Spanish Court summoned Mike Pompeo (ex-CIA Director) to be a witness about US plans to assassinate WikiLeaks founder Julian Assange. ABC reports that Pompeo was called by the court. 

“The judge of the National Court Santiago Pedraz has agreed to summon as a witness Mike Pompeo, former US Secretary of State and former CIA director, to explain whether the intelligence agency and the US government with Donald Trump at its helm drew up a plan in 2017 to kidnap and assassinate the founder of WikiLeaks,”Read the entire report.

According to the outlet’s sources, Pompeo has been summoned to appear as a witness this June, although he may give testimony via video link. Pedraz made the decision after prosecutor Carlos Bautista supported the request made by Assange’s lawyer Aitor Martinez. 

Yahoo News reported in September 2021 that WikiLeaks’ founder was being kidnapped by the CIA. This story sparked intense debates inside the Trump administration about the lawfulness and practicality. According to reports, top US officials even went as far as to ask “sketches”Oder “options”Here are some tips on assassinating Assange. 

Pompeo, who was following the report, called for criminal prosecutions of Yahoo News sources that shared the story, stating that they were all innocent. “should all be prosecuted for speaking about classified activity inside the Central Intelligence Agency”. 

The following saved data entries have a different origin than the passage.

-- ==== Sys2Proof/Laws/State.lean ====
section
/-! SUPPORT. One lemma per field and per update of `State`, and the register file's read-after-write law. -/

namespace Sys2Proof.Machine

variable (s : State)

@[simp] theorem State.setReg_pc (r : Reg) (v : Byte) : (s.setReg r v).pc = s.pc := rfl
@[simp] theorem State.setReg_FL (r : Reg) (v : Byte) : (s.setReg r v).FL = s.FL := rfl
@[simp] theorem State.setReg_M (r : Reg) (v : Byte) : (s.setReg r v).M = s.M := rfl
@[simp] theorem State.setReg_status (r : Reg) (v : Byte) : (s.setReg r v).status = s.status := rfl
@[simp] theorem State.setReg_console (r : Reg) (v : Byte) : (s.setReg r v).console = s.console := rfl

@[simp] theorem State.setSp_pc (v : Byte) : (s.setSp v).pc = s.pc := rfl
@[simp] theorem State.setSp_FL (v : Byte) : (s.setSp v).FL = s.FL := rfl
@[simp] theorem State.setSp_M (v : Byte) : (s.setSp v).M = s.M := rfl
@[simp] theorem State.setSp_status (v : Byte) : (s.setSp v).status = s.status := rfl
@[simp] theorem State.setSp_console (v : Byte) : (s.setSp v).console = s.console := rfl

@[simp] theorem State.advance_pc (n : Nat) : (s.advance n).pc = s.pc + n := rfl
@[simp] theorem State.advance_FL (n : Nat) : (s.advance n).FL = s.FL := rfl
@[simp] theorem State.advance_M (n : Nat) : (s.advance n).M = s.M := rfl
@[simp] theorem State.advance_status (n : Nat) : (s.advance n).status = s.status := rfl
@[simp] theorem State.advance_console (n : Nat) : (s.advance n).console = s.console := rfl
@[simp] theorem State.advance_x (n : Nat) : (s.advance n).x = s.x := rfl
@[simp] theorem State.advance_reg (n : Nat) (q : Reg) : (s.advance n).reg q = s.reg q := rfl
@[simp] theorem State.advance_sp (n : Nat) : (s.advance n).sp = s.sp := rfl

@[simp] theorem State.jump_pc (v : Byte) : (s.jump v).pc = v.toNat := rfl
@[simp] theorem State.jump_FL (v : Byte) : (s.jump v).FL = s.FL := rfl
@[simp] theorem State.jump_M (v : Byte) : (s.jump v).M = s.M := rfl
@[simp] theorem State.jump_status (v : Byte) : (s.jump v).status = s.status := rfl
@[simp] theorem State.jump_console (v : Byte) : (s.jump v).console = s.console := rfl
@[simp] theorem State.jump_x (v : Byte) : (s.jump v).x = s.x := rfl
@[simp] theorem State.jump_reg (v : Byte) (q : Reg) : (s.jump v).reg q = s.reg q := rfl
@[simp] theorem State.jump_sp (v : Byte) : (s.jump v).sp = s.sp := rfl

@[simp] theorem State.setFlags_pc (f : Flags) : (s.setFlags f).pc = s.pc := rfl
@[simp] theorem State.setFlags_FL (f : Flags) : (s.setFlags f).FL = f := rfl
@[simp] theorem State.setFlags_M (f : Flags) : (s.setFlags f).M = s.M := rfl
@[simp] theorem State.setFlags_status (f : Flags) : (s.setFlags f).status = s.status := rfl
@[simp] theorem State.setFlags_console (f : Flags) : (s.setFlags f).console = s.console := rfl
@[simp] theorem State.setFlags_x (f : Flags) : (s.setFlags f).x = s.x := rfl
@[simp] theorem State.setFlags_reg (f : Flags) (q : Reg) : (s.setFlags f).reg q = s.reg q := rfl
@[simp] theorem State.setFlags_sp (f : Flags) : (s.setFlags f).sp = s.sp := rfl

@[simp] theorem State.consoleOut_pc (v : Byte) : (s.consoleOut v).pc = s.pc := rfl
@[simp] theorem State.consoleOut_FL (v : Byte) : (s.consoleOut v).FL = s.FL := rfl
@[simp] theorem State.consoleOut_M (v : Byte) : (s.consoleOut v).M = s.M := rfl
@[simp] theorem State.consoleOut_status (v : Byte) : (s.consoleOut v).status = s.status := rfl
@[simp] theorem State.consoleOut_console (v : Byte) : (s.consoleOut v).console = s.console ++ [v] := rfl
@[simp] theorem State.consoleOut_x (v : Byte) : (s.consoleOut v).x = s.x := rfl
@[simp] theorem State.consoleOut_reg (v : Byte) (q : Reg) : (s.consoleOut v).reg q = s.reg q := rfl
@[simp] theorem State.consoleOut_sp (v : Byte) : (s.consoleOut v).sp = s.sp := rfl

@[simp] theorem State.halt_pc : (s.halt).pc = s.pc := rfl
@[simp] theorem State.halt_FL : (s.halt).FL = s.FL := rfl
@[simp] theorem State.halt_M : (s.halt).M = s.M := rfl
@[simp] theorem State.halt_status : (s.halt).status = .halted := rfl
@[simp] theorem State.halt_console : (s.halt).console = s.console := rfl
@[simp] theorem State.halt_x : (s.halt).x = s.x := rfl
@[simp] theorem State.halt_reg (q : Reg) : (s.halt).reg q = s.reg q := rfl
@[simp] theorem State.halt_sp : (s.halt).sp = s.sp := rfl

@[simp] theorem State.raise_pc (k : FaultKind) : (s.raise k).pc = s.pc := rfl
@[simp] theorem State.raise_FL (k : FaultKind) : (s.raise k).FL = s.FL := rfl
@[simp] theorem State.raise_M (k : FaultKind) : (s.raise k).M = s.M := rfl
@[simp] theorem State.raise_status (k : FaultKind) : (s.raise k).status = .faulted { kind := k, pc := s.pc, opcode := s.opcode? } := rfl
@[simp] theorem State.raise_console (k : FaultKind) : (s.raise k).console = s.console := rfl
@[simp] theorem State.raise_x (k : FaultKind) : (s.raise k).x = s.x := rfl
@[simp] theorem State.raise_reg (k : FaultKind) (q : Reg) : (s.raise k).reg q = s.reg q := rfl
@[simp] theorem State.raise_sp (k : FaultKind) : (s.raise k).sp = s.sp := rfl

/-- Reading a register after a write: the written value there, the old value elsewhere. -/
theorem State.setReg_reg (r q : Reg) (v : Byte) :
    (s.setReg r v).reg q = if q = r then v else s.reg q := by
  have h : (s.setReg r v).reg q = (s.x.set r.val v r.isLt)[q.val] := rfl
  rw [h, Vector.getElem_set]
  by_cases e : r.val = q.val
  · rw [if_pos e, if_pos (Fin.ext e.symm)]
  · rw [if_neg e, if_neg fun w => e (congrArg Fin.val w.symm)]
    rfl

@[simp] theorem State.setReg_reg_self (r : Reg) (v : Byte) : (s.setReg r v).reg r = v := by
  rw [setReg_reg, if_pos rfl]

@[simp] theorem State.setReg_reg_ne {r q : Reg} (v : Byte) (h : q ≠ r) :
    (s.setReg r v).reg q = s.reg q := by
  rw [setReg_reg, if_neg h]

@[simp] theorem State.setSp_sp (v : Byte) : (s.setSp v).sp = v := s.setReg_reg_self _ v

@[simp] theorem State.setSp_reg_ne {q : Reg} (v : Byte) (h : q ≠ Config.spReg) :
    (s.setSp v).reg q = s.reg q := s.setReg_reg_ne v h

theorem State.setReg_sp (r : Reg) (v : Byte) :
    (s.setReg r v).sp = if Config.spReg = r then v else s.sp := s.setReg_reg r _ v

/-- Two states with the same registers have the same register file. -/
theorem State.x_eq_of_reg {s t : State} (h : ∀ r, s.reg r = t.reg r) : s.x = t.x :=
  Vector.ext fun i hi => h ⟨i, hi⟩

end Sys2Proof.Machine
end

Julian Assange rose to fame owing to WikiLeaks’ pro-transparency activism and the publication of huge troves of leaked classified documents that exposed dark secrets of many governments, including alleged war crimes committed by US forces in Afghanistan and Iraq. As he awaits extradition, WikiLeaks’ founder was taken into Belmarsh prison at maximum security in London in April 2019. 

A London court in April issued an official extradition order to Assange. This is currently subject to the approval of Britain’s interior ministry. But, WikiLeaks’ founder is still able to appeal. He will face trial under the Espionage Act if he is extradited to America. It prohibits information about national defense or that might be misused against US interests.

The activists have denied the charges. His lawyers argued that the defendant was not under US jurisdiction, and that he had been engaged in legal journalism.